Obesity and its consequences, including glucose intolerance and type-2 diabetes, pose serious and costly challenges for health and health-care systems. It is thus imperative to fully understand the mechanisms that drive weight gain and its links to disease.
The MAP kinase-interacting kinases lie downstream of the classical ERK and stress-activated p38 MAP kinase pathways. Their best-known and only validated substrate is eukaryotic initiation factor-eIF4E, a protein which plays a crucial role in protein synthesis and its control. However, the physiological roles of the MNKs remain unclear.

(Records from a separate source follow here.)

-- ==== Sys2Proof/Machine/Core.lean ====
section
/-! DEFINITION. The machine as the host takes it. -/

/-- The part: its state, its step and the state right after reset. -/
def Sys2Proof.core : Host.Core :=
  { State := Sys2Proof.Machine.State, Fault := Sys2Proof.Machine.Fault, Refusal := Sys2Proof.Machine.Refusal,
    step := Sys2Proof.Machine.step, reset := Sys2Proof.Machine.State.reset }
end

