-- ==== Sys2Proof/Certificates/Slice0/Obligations.lean ====
section
/-! DEFINITION. The statements for the provers. The vocabulary comes first: which requests reach their owning block, the
power-on values written out, and the frames ("nothing else changes"). Each statement's docstring names the rules it rests on. -/

namespace Sys2Proof.Machine

/-! ### Vocabulary: requests -/

/-- The head and the kind of a command that is a request of the catalogue (section 9.6). -/
def requestOf : Instr → Option (ReqHead × ReqKind)
  | .partStatus h _ => some (h, .partStatus)
  | .partReset h => some (h, .partReset)
  | .lockTake h => some (h, .lockTake)
  | .lockFree h _ => some (h, .lockFree)
  | .portRead h _ _ => some (h, .portRead)
  | .portSet h _ _ _ _ _ _ => some (h, .portSet)
  | .portClear h _ => some (h, .portClear)
  | .portRestart h _ => some (h, .portRestart)
  | .screenRead h _ => some (h, .screenRead)
  | .screenSet h _ => some (h, .screenSet)
  | .screenState h _ => some (h, .screenState)
  | .screenSource h _ => some (h, .screenSource)
  | .screenReset h => some (h, .screenReset)
  | .formatLoadBegin h _ => some (h, .formatLoadBegin)
  | .formatLoadRows h _ _ _ _ => some (h, .formatLoadRows)
  | .formatLoadCommit h _ => some (h, .formatLoadCommit)
  | .formatLoadClear h _ => some (h, .formatLoadClear)
  | .formatRead h _ _ => some (h, .formatRead)
  | .eqLoadHead h _ _ _ _ _ => some (h, .eqLoadHead)
  | .eqLoadSections h _ _ _ _ => some (h, .eqLoadSections)
  | .eqRead h _ _ => some (h, .eqRead)
  | .eqSelect h _ => some (h, .eqSelect)
  | .fade h _ _ => some (h, .fade)
  | .mute h _ => some (h, .mute)
  | .meterRead h _ => some (h, .meterRead)
  | .alarmSet h _ _ => some (h, .alarmSet)
  | .alarmRead h _ _ => some (h, .alarmRead)
  | .alarmAck h _ => some (h, .alarmAck)
  | .alarmTest h _ => some (h, .alarmTest)
  | .cueLoad h _ => some (h, .cueLoad)
  | .cueDelete h _ => some (h, .cueDelete)
  | .cueRead h _ _ => some (h, .cueRead)
  | .cueFire h _ => some (h, .cueFire)
  | .cueRearm h _ => some (h, .cueRearm)
  | .contactSet h _ _ _ _ => some (h, .contactSet)
  | .contactDrive h _ _ => some (h, .contactDrive)
  | .noticeDone h _ => some (h, .noticeDone)
  | .noticeRead h _ _ => some (h, .noticeRead)
  | .noticeRouteScreen h _ => some (h, .noticeRouteScreen)
  | .noticeRoutePort h _ _ _ _ => some (h, .noticeRoutePort)
  | .powerOn _ | .partResetTakesEffect | .programFrameArrival _ _ | .masterFrame | .arbiterGrant _ | .messageSent _
  | .noticeChoice _ | .rackFrameArrival _ _ | .masterBlockBoundary | .crossfadeEnd _ | .qualifyWindowExpiry _ _
  | .releaseComplete _ _ | .holdoverExpiry _ | .fastDropWindowClose _ | .exchangeTimeout _ | .serviceTimeout _
  | .responseExpiry _ | .arbiterReload _ | .quietIntervalEnd _ | .contactPulseEnd _ | .unknownRequest _ _ _
  | .powerLoss => none

/-- The words of an optional quantity: 0 and the quantity, or 1 (R193). -/
def optionWords : Option Nat → List Word
  | some n => [0, wordOf n]
  | none => [1]

/-- The word of a bank, A 0 and B 1 (R84, R193). -/
def bankWord : Bank → Word
  | .a => 0
  | .b => 1

/-- The word of a matrix, A 0 and B 1 (R68, R193). -/
def matrixWord : Matrix → Word
  | .a => 0
  | .b => 1

/-- The word of a source role, PRIMARY 0 and ALTERNATE 1 (R51, R193). -/
def sourceWord : SourceRole → Word
  | .primary => 0
  | .alternate => 1

/-- The word of an on-or-off value or of a flag named set first: 0 for on or set, 1 for off or clear (R193, assumption log 13). -/
def onOffWord (on : Bool) : Word := if on then 0 else 1

/-- The word of a flag that its rule names clear first: 0 for clear, 1 for set (R193, assumption log 13). -/
def setWord (set : Bool) : Word := if set then 1 else 0

/-- The words of a drive, with the duration of a pulse (R143, R193). -/
def driveOperand : Drive → List Word
  | .closeLine => [0]
  | .openLine => [1]
  | .pulse ms => [2, wordOf ms]

/-- The words of a cue action: its kind in the order of R135, then its operands (R135, R149, R193). -/
def actionOperand : CueAction → List Word
  | .contact line d => 0 :: wordOf line :: driveOperand d
  | .fade target duration => [1, wordOf target, wordOf duration]
  | .mute on => [2, onOffWord on]
  | .eqBank k => [3, bankWord k]
  | .format tag => 4 :: optionWords tag
  | .source role => [5, sourceWord role]
  | .quiet d => 6 :: longWords (BitVec.ofNat 32 d)
  | .mark level => [7, wordOf level]

/-- The number of a speaker role, in the order of the Speaker Roles table (R193, assumption log 15). -/
def roleWord : Role → Word
  | .l => 0 | .c => 1 | .r => 2 | .lfe => 3 | .ls => 4 | .rs => 5 | .lss => 6 | .rss => 7 | .lrs => 8 | .rrs => 9 | .bs => 10
  | .ltop => 11 | .rtop => 12 | .hi => 13 | .vn => 14 | .aux => 15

There are two MNK genes in mammals. MNK2 is expressed at high levels in adipose tissue and liver, suggesting it may be involved in controlling metabolism. To test this, MNK2-knockout (KO) and wild-type mice were fed an energy-rich high-fat diet. While, as expected, HFD-fed wild-type mice show substantial weight gain and glucose intolerance, HFD-fed MNK2-KO mice are protected against both effects, and show lower fasting blood glucose and insulin levels. Wild-type mice also develop adipose tissue inflammation, whereas HFD-fed MNK2-KO mice are protected against this.
MNK2-KO mice fed a normal diet have fewer but larger fat cells, such that their basal fat mass is similar to that of wild-type mice. On a HFD, the fat cells of wild-type mice expand, but those of MNK2-KO mice do not. This may well explain why MNK2-KO mice are protected against weight gain. The smaller number of fat cells suggests MNK2 may play a role in adipogenesis. Indeed, data from the 3T3-L1 in vitro model of adipocyte differentiation strongly support the idea that MNK2 plays a crucial role in adipogenesis.
Our data reveal a novel role for the MNKs in adipose tissue biology and obesity. Given that MNKs are not essential for mouse viability, they are potential targets for the management of obesity and metabolic disease.